As consequências da pesca ilegal, não declarada e não regulamentada (INN) são visíveis e de longo alcance na América Latina. Ela danifica os ecossistemas marinhos e os meios de subsistência e facilita outros crimes, indicou um relatório de setembro da Insight Crime, a organização internacional dedicada a investigar o crime organizado na América Latina e no Caribe.
“A pesca ilegal, não declarada e não regulamentada é […] o problema mais grave que sofrem os oceanos na América do Sul”, disse à Diálogo Milko Schvartzman, responsável pelo programa de conservação e pesca da ONG argentina Círculo de Políticas Ambientais, em 3 de outubro. “A primeira consequência da pesca INN é o impacto ambiental.”
Devastando os oceanos
Um relatório do Centro de Estudos Latinos e Latino-Americanos (CLALS) da American University, de Washington, D.C., indica que as consequências ambientais da pesca INN são devastadoras, por causa da superexploração, diminuição dos estoques de peixes, colapso da pesca, movimento da atividade pesqueira em águas cada vez mais profundas e práticas ilegais, que quase extinguem as espécies protegidas, entre outras.
No caso da América do Sul, as variedades mais capturadas pela frota pesqueira chinesa são a lula de barbatana curta e a lula gigante. Esta frota as captura fora de temporada, sem respeitar o tamanho, ou se é temporada de reprodução; não cumpre nenhuma regulamentação ativa, disse Schvartzman.
A captura deste molusco afeta gravemente o ecossistema, pois ele desempenha um papel vital nos ecossistemas marinhos, tanto como predador quanto como presa.

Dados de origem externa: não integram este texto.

-- ==== Sys2Proof/Machine/Dispatch.lean ====
section
/-!
DEFINITION. Dispatch: every command to its meaning.
-/

namespace Sys2Proof.Machine
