/-- Store steps wait for their lines; fills join, arrive and install. A ready step forms its record and delivers it, or
issues the cellar fetch it falls through to. A needed line joins a fill under way, is answered by one that has arrived or
by a line cached meanwhile, or starts a fill when there is room and the bank is not blocked. The line of a granted read
answers its waiters with pending writes merged, and is then installed in its way once the bank is free, which blocks the
bank for 36 cycles. (R248, R284, R285, R290, spec/08_store_room_and_cellar.md, spec/09_bucket_cache.md) -/
def Obligations.StoreStepsAndFillsComplete : Prop :=
  ∀ (s : State) (id : Nat),
    (∀ x u r crc, (s.steps.find? fun x => x.id == id && x.done.isNone) = some x → stepReady s x = true → (u, r) = stepRec (noteStep s x) x crc →
      (x.par ≠ none → exec (.storeRoomStepDone ⟨id, crc⟩) s = .next (modStep u id fun y => { y with done := some (encRec r) })) ∧
      (∀ v q, x.par = none → v = { u with steps := u.steps.filter fun y => y.id != id } → q = (if x.spec then { r with spec := true } else r) →
        exec (.storeRoomStepDone ⟨id, crc⟩) s = .next (match x.next with
          | some p => if q.status = 1 ∧ x.squashed = false then issueFetch v x.die x.thread x.rno p x.region x.key x.width x.ent
            else deliverRec v x.die x.thread x.rno q none x.ent
          | none => deliverRec v x.die x.thread x.rno q none x.ent))) ∧
    (∀ b x line, (s.steps.find? fun x => x.id == id) = some x → stepNeeds x b = true → x.forced = none → line = stepLine s x b →
      (∀ f u, (s.fills.find? fun f => f.die == x.die && f.line == line) = some f → u = bump s f.die CCH_JOIN.COUNT →
        (∀ v, f.arrived = none →
          v = { u with fills := updWhere (fun h => h.id == f.id) (fun f => { f with waiters := f.waiters ++ [(id, b)] }) u.fills } →
          exec (.cacheFillAllocate id b) s = .next (modStep v id (noNeed b))) ∧
        (∀ a, f.arrived = some a → exec (.cacheFillAllocate id b) s = .next (settleNeed u id b (forwardAll u f.die f.line a)))) ∧
      ((s.fills.find? fun f => f.die == x.die && f.line == line) = none →
        (∀ w, isF s x.die CCH_CTL.EN = true → wayOf s x.die line = some w → exec (.cacheFillAllocate id b) s =
          .next (settleNeed s id b (forwardAll s x.die line ⟨(getLine s x.die w (lineSet line)).data, 0⟩))) ∧
        (isF s x.die CCH_CTL.EN = false ∨ wayOf s x.die line = none →
          (fillRoom s x.die x.fixed = false ∨ s.cyc < bankBusy s x.die line → exec (.cacheFillAllocate id b) s = .next s) ∧
          (fillRoom s x.die x.fixed = true → bankBusy s x.die line ≤ s.cyc →
            (s.walks.find? fun k => k.die == x.die && k.kind == 2 && k.base == line) = none →
            exec (.cacheFillAllocate id b) s = .next (modStep (takeFill s x.die line x.fixed [(id, b)] none) id (noNeed b)))))) ∧
    (∀ ecc f u b v w a, (s.fills.find? fun f => f.id == id && f.arrived.isNone) = some f →
      f.granted = true → strUp s f.die = true → domOn s f.die 1 = true → f.fixed = true ∨ lockedLine s f.die f.line = false →
      (u, b) = readMem s f.die f.line ecc → a = forwardAll u f.die f.line b →
      v = f.waiters.foldl (fun s q => answerStep s q.1 q.2 a) u → w = (if lockedLine v f.die f.line then noInstall v (fun h => h.id == id) else v) →
      exec (.fillLineArrive id ecc) s = .next { w with fills := updWhere (fun h => h.id == id) (fun h => { h with arrived := some a, waiters := [] }) w.fills }) ∧
    (∀ f b g, (s.fills.find? fun f => f.id == id) = some f → f.arrived = some b → g = { s with fills := s.fills.filter fun h => h.id != id } →
      (f.way = none → exec (.fillInstall id) s = .next g) ∧
      (∀ w a u, f.way = some w → bankBusy s f.die f.line ≤ s.cyc → fixedWaits s f.die f.line = false → portUse s f.die f.line = 0 →
        a = forwardAll s f.die f.line b →
        u = setLine g f.die w (lineSet f.line) (if wayEn s f.die w && domOn s f.die (domWay w) && !a.bad then
          { tag := lineTag f.line, valid := true, pend := false, data := a.data, ecc := 0 } else Line.zero) →
        exec (.fillInstall id) s = .next { u with bankBusy := mset 0 u.bankBusy (f.die * 16 + f.line % 16) (2 * cq s + 36) }))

“Além disso, essa frota despeja diariamente toneladas de resíduos, óleos, toxinas, plásticos e peças de pesca descartadas”, disse Schvartzman. “Há aproximadamente 300 embarcações chinesas pescando lulas no Pacífico e mais de 400 no Atlântico, das quais cerca de 180 pescam em ambos os oceanos.”
Consequências diretas
As consequências econômicas diretas da pesca INN incluem insegurança alimentar dos pescadores artesanais e das comunidades pesqueiras, a diminuição dos rendimentos dos pescadores legais e das receitas fiscais dos governos. Depois da Ásia e da África, a América do Sul é a região que sofre as maiores perdas com a pesca INN, diz o relatório do CLALS.

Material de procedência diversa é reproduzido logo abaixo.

/-! ## setHome -/

@[simp] theorem setHome_pending (s : State) (c d : Nat) : (setHome s c d).pending = s.pending := rfl
@[simp] theorem setHome_part (s : State) (c d : Nat) : (setHome s c d).part = s.part := rfl
@[simp] theorem setHome_cyc (s : State) (c d : Nat) : (setHome s c d).cyc = s.cyc := rfl
@[simp] theorem setHome_free (s : State) (c d : Nat) : (setHome s c d).free = s.free := rfl
@[simp] theorem setHome_nextId (s : State) (c d : Nat) : (setHome s c d).nextId = s.nextId := rfl
@[simp] theorem setHome_regs (s : State) (c d : Nat) : (setHome s c d).regs = s.regs := rfl
@[simp] theorem setHome_rows (s : State) (c d : Nat) : (setHome s c d).rows = s.rows := rfl
@[simp] theorem setHome_susq (s : State) (c d : Nat) : (setHome s c d).susq = s.susq := rfl
@[simp] theorem setHome_selCnt (s : State) (c d : Nat) : (setHome s c d).selCnt = s.selCnt := rfl
@[simp] theorem setHome_blank (s : State) (c d : Nat) : (setHome s c d).blank = s.blank := rfl
@[simp] theorem setHome_searches (s : State) (c d : Nat) : (setHome s c d).searches = s.searches := rfl
@[simp] theorem setHome_pairChecks (s : State) (c d : Nat) : (setHome s c d).pairChecks = s.pairChecks := rfl
@[simp] theorem setHome_missed (s : State) (c d : Nat) : (setHome s c d).missed = s.missed := rfl
@[simp] theorem setHome_snaps (s : State) (c d : Nat) : (setHome s c d).snaps = s.snaps := rfl
@[simp] theorem setHome_latches (s : State) (c d : Nat) : (setHome s c d).latches = s.latches := rfl
@[simp] theorem setHome_recipe (s : State) (c d : Nat) : (setHome s c d).recipe = s.recipe := rfl
@[simp] theorem setHome_stepEnts (s : State) (c d : Nat) : (setHome s c d).stepEnts = s.stepEnts := rfl
@[simp] theorem setHome_plans (s : State) (c d : Nat) : (setHome s c d).plans = s.plans := rfl
@[simp] theorem setHome_threads (s : State) (c d : Nat) : (setHome s c d).threads = s.threads := rfl
@[simp] theorem setHome_evch (s : State) (c d : Nat) : (setHome s c d).evch = s.evch := rfl
@[simp] theorem setHome_fltq (s : State) (c d : Nat) : (setHome s c d).fltq = s.fltq := rfl
@[simp] theorem setHome_forkWait (s : State) (c d : Nat) : (setHome s c d).forkWait = s.forkWait := rfl
@[simp] theorem setHome_quiesce (s : State) (c d : Nat) : (setHome s c d).quiesce = s.quiesce := rfl
@[simp] theorem setHome_reqs (s : State) (c d : Nat) : (setHome s c d).reqs = s.reqs := rfl
@[simp] theorem setHome_books (s : State) (c d : Nat) : (setHome s c d).books = s.books := rfl
@[simp] theorem setHome_egress (s : State) (c d : Nat) : (setHome s c d).egress = s.egress := rfl
@[simp] theorem setHome_leaving (s : State) (c d : Nat) : (setHome s c d).leaving = s.leaving := rfl
@[simp] theorem setHome_lastRel (s : State) (c d : Nat) : (setHome s c d).lastRel = s.lastRel := rfl
@[simp] theorem setHome_diagFails (s : State) (c d : Nat) : (setHome s c d).diagFails = s.diagFails := rfl
@[simp] theorem setHome_issues (s : State) (c d : Nat) : (setHome s c d).issues = s.issues := rfl
@[simp] theorem setHome_express (s : State) (c d : Nat) : (setHome s c d).express = s.express := rfl
@[simp] theorem setHome_grants (s : State) (c d : Nat) : (setHome s c d).grants = s.grants := rfl
@[simp] theorem setHome_spans (s : State) (c d : Nat) : (setHome s c d).spans = s.spans := rfl
@[simp] theorem setHome_locks (s : State) (c d : Nat) : (setHome s c d).locks = s.locks := rfl
@[simp] theorem setHome_slots (s : State) (c d : Nat) : (setHome s c d).slots = s.slots := rfl
@[simp] theorem setHome_arbAge (s : State) (c d : Nat) : (setHome s c d).arbAge = s.arbAge := rfl
@[simp] theorem setHome_arbGrants (s : State) (c d : Nat) : (setHome s c d).arbGrants = s.arbGrants := rfl
@[simp] theorem setHome_arbWait (s : State) (c d : Nat) : (setHome s c d).arbWait = s.arbWait := rfl
@[simp] theorem setHome_cmds (s : State) (c d : Nat) : (setHome s c d).cmds = s.cmds := rfl
@[simp] theorem setHome_accepted (s : State) (c d : Nat) : (setHome s c d).accepted = s.accepted := rfl
@[simp] theorem setHome_updTurn (s : State) (c d : Nat) : (setHome s c d).updTurn = s.updTurn := rfl
@[simp] theorem setHome_scrubAt (s : State) (c d : Nat) : (setHome s c d).scrubAt = s.scrubAt := rfl
@[simp] theorem setHome_settled (s : State) (c d : Nat) : (setHome s c d).settled = s.settled := rfl
@[simp] theorem setHome_lanes (s : State) (c d : Nat) : (setHome s c d).lanes = s.lanes := rfl
@[simp] theorem setHome_starts (s : State) (c d : Nat) : (setHome s c d).starts = s.starts := rfl
@[simp] theorem setHome_guards (s : State) (c d : Nat) : (setHome s c d).guards = s.guards := rfl
@[simp] theorem setHome_twrites (s : State) (c d : Nat) : (setHome s c d).twrites = s.twrites := rfl
@[simp] theorem setHome_flips (s : State) (c d : Nat) : (setHome s c d).flips = s.flips := rfl
@[simp] theorem setHome_store (s : State) (c d : Nat) : (setHome s c d).store = s.store := rfl
@[simp] theorem setHome_storeEpoch (s : State) (c d : Nat) : (setHome s c d).storeEpoch = s.storeEpoch := rfl
@[simp] theorem setHome_cache (s : State) (c d : Nat) : (setHome s c d).cache = s.cache := rfl
@[simp] theorem setHome_fills (s : State) (c d : Nat) : (setHome s c d).fills = s.fills := rfl
@[simp] theorem setHome_bankBusy (s : State) (c d : Nat) : (setHome s c d).bankBusy = s.bankBusy := rfl
@[simp] theorem setHome_ports (s : State) (c d : Nat) : (setHome s c d).ports = s.ports := rfl
@[simp] theorem setHome_swAt (s : State) (c d : Nat) : (setHome s c d).swAt = s.swAt := rfl
@[simp] theorem setHome_rgnBad (s : State) (c d : Nat) : (setHome s c d).rgnBad = s.rgnBad := rfl
@[simp] theorem setHome_patrolAt (s : State) (c d : Nat) : (setHome s c d).patrolAt = s.patrolAt := rfl
@[simp] theorem setHome_mbuf (s : State) (c d : Nat) : (setHome s c d).mbuf = s.mbuf := rfl
@[simp] theorem setHome_steps (s : State) (c d : Nat) : (setHome s c d).steps = s.steps := rfl
@[simp] theorem setHome_swq (s : State) (c d : Nat) : (setHome s c d).swq = s.swq := rfl
@[simp] theorem setHome_walks (s : State) (c d : Nat) : (setHome s c d).walks = s.walks := rfl
@[simp] theorem setHome_wayErrAt (s : State) (c d : Nat) : (setHome s c d).wayErrAt = s.wayErrAt := rfl
@[simp] theorem setHome_promos (s : State) (c d : Nat) : (setHome s c d).promos = s.promos := rfl
@[simp] theorem setHome_fetches (s : State) (c d : Nat) : (setHome s c d).fetches = s.fetches := rfl
@[simp] theorem setHome_notices (s : State) (c d : Nat) : (setHome s c d).notices = s.notices := rfl
@[simp] theorem setHome_nseq (s : State) (c d : Nat) : (setHome s c d).nseq = s.nseq := rfl
@[simp] theorem setHome_kek (s : State) (c d : Nat) : (setHome s c d).kek = s.kek := rfl
@[simp] theorem setHome_keys (s : State) (c d : Nat) : (setHome s c d).keys = s.keys := rfl
@[simp] theorem setHome_cwrite (s : State) (c d : Nat) : (setHome s c d).cwrite = s.cwrite := rfl
@[simp] theorem setHome_authAt (s : State) (c d : Nat) : (setHome s c d).authAt = s.authAt := rfl
@[simp] theorem setHome_xlats (s : State) (c d : Nat) : (setHome s c d).xlats = s.xlats := rfl
@[simp] theorem setHome_invals (s : State) (c d : Nat) : (setHome s c d).invals = s.invals := rfl
@[simp] theorem setHome_cqPend (s : State) (c d : Nat) : (setHome s c d).cqPend = s.cqPend := rfl
@[simp] theorem setHome_cqUsed (s : State) (c d : Nat) : (setHome s c d).cqUsed = s.cqUsed := rfl
@[simp] theorem setHome_sqTail (s : State) (c d : Nat) : (setHome s c d).sqTail = s.sqTail := rfl
@[simp] theorem setHome_cqHead (s : State) (c d : Nat) : (setHome s c d).cqHead = s.cqHead := rfl
@[simp] theorem setHome_cqArmed (s : State) (c d : Nat) : (setHome s c d).cqArmed = s.cqArmed := rfl
@[simp] theorem setHome_eqArmed (s : State) (c d : Nat) : (setHome s c d).eqArmed = s.eqArmed := rfl
@[simp] theorem setHome_fetchedSq (s : State) (c d : Nat) : (setHome s c d).fetchedSq = s.fetchedSq := rfl
@[simp] theorem setHome_peers (s : State) (c d : Nat) : (setHome s c d).peers = s.peers := rfl
@[simp] theorem setHome_peerQ (s : State) (c d : Nat) : (setHome s c d).peerQ = s.peerQ := rfl
@[simp] theorem setHome_msixTab (s : State) (c d : Nat) : (setHome s c d).msixTab = s.msixTab := rfl
@[simp] theorem setHome_msixMask (s : State) (c d : Nat) : (setHome s c d).msixMask = s.msixMask := rfl
@[simp] theorem setHome_msixPend (s : State) (c d : Nat) : (setHome s c d).msixPend = s.msixPend := rfl
@[simp] theorem setHome_quar (s : State) (c d : Nat) : (setHome s c d).quar = s.quar := rfl
@[simp] theorem setHome_funcReady (s : State) (c d : Nat) : (setHome s c d).funcReady = s.funcReady := rfl
@[simp] theorem setHome_d3hot (s : State) (c d : Nat) : (setHome s c d).d3hot = s.d3hot := rfl
@[simp] theorem setHome_mgmt (s : State) (c d : Nat) : (setHome s c d).mgmt = s.mgmt := rfl
@[simp] theorem setHome_ringQ (s : State) (c d : Nat) : (setHome s c d).ringQ = s.ringQ := rfl
@[simp] theorem setHome_ringAir (s : State) (c d : Nat) : (setHome s c d).ringAir = s.ringAir := rfl
@[simp] theorem setHome_dropped (s : State) (c d : Nat) : (setHome s c d).dropped = s.dropped := rfl
@[simp] theorem setHome_relay (s : State) (c d : Nat) : (setHome s c d).relay = s.relay := rfl
@[simp] theorem setHome_link (s : State) (c d : Nat) : (setHome s c d).link = s.link := rfl
@[simp] theorem setHome_tim (s : State) (c d : Nat) : (setHome s c d).tim = s.tim := rfl
@[simp] theorem setHome_local_ (s : State) (c d : Nat) : (setHome s c d).local_ = s.local_ := rfl
@[simp] theorem setHome_evd (s : State) (c d : Nat) : (setHome s c d).evd = s.evd := rfl
@[simp] theorem setHome_doms (s : State) (c d : Nat) : (setHome s c d).doms = s.doms := rfl
@[simp] theorem setHome_sm (s : State) (c d : Nat) : (setHome s c d).sm = s.sm := rfl
@[simp] theorem setHome_golden (s : State) (c d : Nat) : (setHome s c d).golden = s.golden := rfl
@[simp] theorem setHome_goldVec (s : State) (c d : Nat) : (setHome s c d).goldVec = s.goldVec := rfl
@[simp] theorem setHome_extAt (s : State) (c d : Nat) : (setHome s c d).extAt = s.extAt := rfl
@[simp] theorem setHome_bsq (s : State) (c d : Nat) : (setHome s c d).bsq = s.bsq := rfl
@[simp] theorem setHome_msCmd (s : State) (c d : Nat) : (setHome s c d).msCmd = s.msCmd := rfl
@[simp] theorem setHome_escal (s : State) (c d : Nat) : (setHome s c d).escal = s.escal := rfl
@[simp] theorem setHome_unlock (s : State) (c d : Nat) : (setHome s c d).unlock = s.unlock := rfl
@[simp] theorem setHome_fuseSvn (s : State) (c d : Nat) : (setHome s c d).fuseSvn = s.fuseSvn := rfl
@[simp] theorem setHome_fuseRevoked (s : State) (c d : Nat) : (setHome s c d).fuseRevoked = s.fuseRevoked := rfl
@[simp] theorem setHome_idKey (s : State) (c d : Nat) : (setHome s c d).idKey = s.idKey := rfl
@[simp] theorem setHome_lostDies (s : State) (c d : Nat) : (setHome s c d).lostDies = s.lostDies := rfl
@[simp] theorem setHome_heldDies (s : State) (c d : Nat) : (setHome s c d).heldDies = s.heldDies := rfl
@[simp] theorem setHome_fencedDev (s : State) (c d : Nat) : (setHome s c d).fencedDev = s.fencedDev := rfl
@[simp] theorem setHome_inReset (s : State) (c d : Nat) : (setHome s c d).inReset = s.inReset := rfl
@[simp] theorem setHome_rejoins (s : State) (c d : Nat) : (setHome s c d).rejoins = s.rejoins := rfl
@[simp] theorem setHome_loading (s : State) (c d : Nat) : (setHome s c d).loading = s.loading := rfl
@[simp] theorem setHome_tap (s : State) (c d : Nat) : (setHome s c d).tap = s.tap := rfl
@[simp] theorem setHome_out (s : State) (c d : Nat) : (setHome s c d).out = s.out := rfl
@[simp] theorem getF_setHome (s : State) (c d : Nat) (e : Nat) (g : Fld) (c : Nat) : getF (setHome s c d) e g c = getF s e g c := rfl
@[simp] theorem getT_setHome (s : State) (c d : Nat) (e u : Nat) : getT (setHome s c d) e u = getT s e u := rfl
@[simp] theorem getDom_setHome (s : State) (c d : Nat) (e u : Nat) : getDom (setHome s c d) e u = getDom s e u := rfl
@[simp] theorem present_setHome (s : State) (c d : Nat) (e p : Nat) : present (setHome s c d) e p = present s e p := rfl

“A frota [chinesa], subsidiada por seu país, tem mão de obra escrava”, afirmou Schvartzman. “Eles não pagam salários decentes, não cumprem nenhuma norma de segurança de navegação, laboral ou ambiental. Há concorrência desleal com os pescadores da região, que pagam impostos e cumprem com as normas ambientais e de segurança na navegação.”
Lavagem de dinheiro
Peter A. Murray, conselheiro da secretaria do Mecanismo Regional de Pescas do Caribe (CRFM), formada por 17 nações, que facilita a pesca sustentável na região, admitiu que a pesca se tornou um veículo de lavagem de dinheiro do narcotráfico, informou a InSight Crime.
Um dos problemas, destacou Murray, é que a pesca INN muitas vezes “é tratada como um problema regulatório e não como um crime organizado transnacional. Os esforços dos países muitas vezes passam despercebidos”.
Parte da solução
De acordo com o jornal equatoriano El Universo, a frota chinesa se afastou cerca de 300 milhas da zona econômica exclusiva (ZEE) das Ilhas Galápagos, Equador, em junho. A Marinha equatoriana comentou que a situação está sob controle e que está constantemente monitorando essa frota pesqueira, que no momento conta com cerca de 175 embarcações, declarou.
“[…] A depredação causada por essa frota não muda muito”, disse Schvartzman. “É o mesmo número de navios na mesma região […]; afastou-se um pouco e isso tem mais a ver com geopolítica do que qualquer outra coisa. A diplomacia do Equador conseguiu que a frota chinesa se afastasse algumas milhas da costa e isso é importante.”
Especialistas convocados pela InSight Crime e pelo CLALS, com relação às consequências da pesca INN, afirmam que há maneiras de enfrentar os criminosos, tais como aumentar a capacidade da força pública, para deter países com más práticas, e criar programas para os pescadores que não podem mais ganhar a vida no mar.
“Ainda há muito trabalho a ser efetuado, mas o progresso está sendo feito, por causa da conscientização pública sobre o problema. A sociedade sabe que o problema é sério, que há países que colaboram com essas frotas, que há portos que as abastecem, que conhecem seus movimentos. A transparência é parte da solução”, concluiu Schvartzman.